In normal times, states provide six months of benefits to people laid off through no fault of their own, but to fight the stimulus bill and subsequent measures to fight the recession provided the unemployed 99 weeks of benefits in some states. The House passed a bill to reauthorize the benefits, along with several other now-expired domestic aid programs, but the bill is stalled in the Senate, as unified Republicans and Nebraska Democrat Ben Nelson withhold their support.

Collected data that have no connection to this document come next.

theorem formatXB_eq_of_fieldT {w : Word} {t : Nibble} (ht : fieldT w = t) :
    formatXB t (fieldX w) (fieldNN w) = w := by
  rw [← ht, formatXB_fields]

theorem formatXB_eq_of_fieldT_fieldNN {w : Word} {t : Nibble} {nn : Byte} (ht : fieldT w = t) (hnn : fieldNN w = nn) :
    formatXB t (fieldX w) nn = w := by
  rw [← ht, ← hnn, formatXB_fields]

theorem formatXYN_eq_of_fieldT_fieldN {w : Word} {t n : Nibble} (ht : fieldT w = t) (hn : fieldN w = n) :
    formatXYN t (fieldX w) (fieldY w) n = w := by
  rw [← ht, ← hn, formatXYN_fields]

/-! ### The encoder undoes the decoder -/

theorem encode_of_decodeArith {w : Word} {i : Instr} (ht : fieldT w = 0x8) (h : decodeArith w = some i) :
    encode i = w := by
  unfold decodeArith at h
  split at h <;> cases h
  all_goals exact formatXYN_eq_of_fieldT_fieldN ht ‹_›

theorem encode_of_decodeMisc {w : Word} {i : Instr} (ht : fieldT w = 0xF) (h : decodeMisc w = some i) :
    encode i = w := by
  unfold decodeMisc at h
  split at h <;> cases h
  all_goals exact formatXB_eq_of_fieldT_fieldNN ht ‹_›

/-- A decoded word is the encoder's word of its instruction (R57). The cases of the match are numbered by major opcode, from
`h_1` for 0x0 to `h_16` for 0xF, and stand here by format. -/
theorem encode_of_decodeWord {w : Word} {i : Instr} (h : decodeWord w = some i) : encode i = w := by
  unfold decodeWord at h
  split at h
  case h_1 =>
    split at h
    · cases h; exact Eq.symm ‹w = 0x00E0#16›
    · split at h <;> cases h
      exact Eq.symm ‹w = 0x00EE#16›
  case h_2 ht | h_3 ht | h_11 ht | h_12 ht =>
    cases h
    exact formatA_eq_of_fieldT ht
  case h_4 ht | h_5 ht | h_7 ht | h_8 ht | h_13 ht =>
    cases h
    exact formatXB_eq_of_fieldT ht
  case h_6 ht | h_10 ht =>
    split at h <;> cases h
    exact formatXYN_eq_of_fieldT_fieldN ht ‹fieldN w = 0#4›
  case h_14 ht =>
    cases h
    exact formatXYN_eq_of_fieldT_fieldN ht rfl
  case h_15 ht =>
    split at h
    · cases h; exact formatXB_eq_of_fieldT_fieldNN ht ‹fieldNN w = 0x9E#8›
    · split at h <;> cases h
      exact formatXB_eq_of_fieldT_fieldNN ht ‹fieldNN w = 0xA1#8›
  case h_9 ht => exact encode_of_decodeArith ht h
  case h_16 ht => exact encode_of_decodeMisc ht h
  case h_17 => cases h

/-- The encoder's word of an instruction decodes to it: the fields of its format select the decoder's branch (R57). -/
theorem decodeWord_encode (i : Instr) : decodeWord (encode i) = some i := by
  cases i
  case cls | ret => decide
  case jp | call | ldI | jpV0 => simp [encode, decodeWord, fieldT_formatA, fieldNNN_formatA]
  case seReg | sneReg | drw =>
    simp [encode, decodeWord, fieldT_formatXYN, fieldX_formatXYN, fieldY_formatXYN, fieldN_formatXYN]
  case ldReg | orReg | andReg | xorReg | addReg | sub | shr | subn | shl =>
    simp [encode, decodeWord, decodeArith, fieldT_formatXYN, fieldX_formatXYN, fieldY_formatXYN, fieldN_formatXYN]
  case ldXDt | ldXK | ldDtX | ldStX | addIX | ldFX | ldBX | ldMemX | ldXMem =>
    simp [encode, decodeWord, decodeMisc, fieldT_formatXB, fieldX_formatXB, fieldNN_formatXB]
  all_goals simp [encode, decodeWord, fieldT_formatXB, fieldX_formatXB, fieldNN_formatXB]

/-- A word decodes to an instruction just when it is the encoder's word of it. -/
theorem decodeWord_eq_some_iff {w : Word} {i : Instr} : decodeWord w = some i ↔ encode i = w :=
  ⟨encode_of_decodeWord, fun h => h ▸ decodeWord_encode i⟩

/-- The encoder's word of an instruction, however it is written, is the one word of the instruction. -/
theorem Machine.isWordOf_of_encode_eq {w : Word} {i : Instr} (h : encode i = w) : IsWordOf w i := fun u => by
  rw [decodeWord_eq_some_iff, h, eq_comm]

end Sys2Proof
end

section
/-! PROOFS. Frames: what an operation leaves unchanged, and how the frames of operations in a row make one. -/

namespace Sys2Proof.Machine

open Sys2Proof

variable {s t u : State} {changed changed' : List Part}

theorem Unchanged.trans {p : Part} (h : Unchanged s t p) (h' : Unchanged t u p) : Unchanged s u p := by
  cases p
  case memory => exact fun a => (h' a).trans (h a)
  all_goals exact Eq.trans h' h

/-- Two operations in a row change what one or the other does. -/
theorem KeepsAllBut.trans (h : KeepsAllBut changed s t) (h' : KeepsAllBut changed' t u) :
    KeepsAllBut (changed' ++ changed) s u := by
  obtain ⟨hcfg, hkeys, hparts⟩ := h
  obtain ⟨hcfg', hkeys', hparts'⟩ := h'
  refine ⟨hcfg'.trans hcfg, hkeys'.trans hkeys, fun p hp => ?_⟩
  rw [List.mem_append, not_or] at hp
  obtain ⟨hp', hp⟩ := hp
  exact (hparts p hp).trans (hparts' p hp')

/-- Recording the result changes nothing a frame speaks of. -/
theorem keepsAllBut_returning (s : State) (r : StepResult) : KeepsAllBut [] s (s.returning r) := by
  refine ⟨rfl, rfl, fun p _ => ?_⟩
  cases p
  case memory => exact fun _ => rfl
  all_goals rfl

theorem keepsAllBut_setPc (s : State) (a : Addr) : KeepsAllBut [.pc] s (s.setPc a) := by
  refine ⟨rfl, rfl, fun p hp => ?_⟩
  cases p
  case pc => simp at hp
  case memory => exact fun _ => rfl
  all_goals rfl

This is a big step in the right direction, and it's something that would go a long way toward easing national insecurity (and not incidentally, expire after the midterms, leaving a possible Republican majority with a ticking time bomb):
With unemployment still hovering in double digits and no real relief in sight, a group of 30 Senate Democrats today is urging party leaders to extend emergency unemployment benefits through the end of 2010 — 10 months longer than current law dictates. In a letter to Senate Majority Leader Harry Reid (D-Nev.) and Senate Finance Committee Chairman Max Baucus (D-Mont.), the lawmakers argue that shorter extensions might be cheaper, but they leave state budgeters in a state of constant uncertainty.
Short term extensions, while still helpful to families, only add strain to state agencies that must constantly re-tool their computer systems, and at the same time, continue to assist the millions still searching for work. As our economy continues on a path to recovery, we need a robust extension of safety net programs that have provided a lifeline to families since the recession began.
Signing the letter were Democratic Sens. Tom Harkin (Iowa), Bob Casey (Pa.), Jack Reed (R.I.), Sherrod Brown (Ohio) , Chris Dodd (Conn.), Jay Rockefeller (W.Va.), Jeanne Shaheen (N.H.), Al Franken (Minn.), Carl Levin (Mich.), Frank Lautenberg (N.J.), Debbie Stabenow (Mich.), Roland Burris (Ill.), Arlen Specter (Pa.), John Kerry (Mass.), Kirsten Gillibrand (N.Y.), Ron Wyden (Ore.), Edward Kaufman (Del.), Sheldon Whitehouse (R.I.), Barbara Boxer (Calif.), Patrick Leahy (Vt.), Robert Menendez (N.J.), Herb Kohl (Wis.), Tom Udall (N.M.), Ben Cardin (Md.), Robert Byrd (W.Va.), Daniel Akaka (Hawaii), Jeff Merkley (Ore.), Barbara Mikulski (Md.), Dianne Feinstein (Calif.) and Michael Bennet (Colo.), as well as Independent Sen. Bernie Sanders (Vt.).
Democratic leaders are working on legislation to tackle the continuing problems related to the economic downturn. The package is widely expected to include an extension of unemployment insurance, COBRA health benefits, food stamps and help for states faced with budget crises. They’d hoped to have health care reform out of the way first. Now, that’s looking unlikely.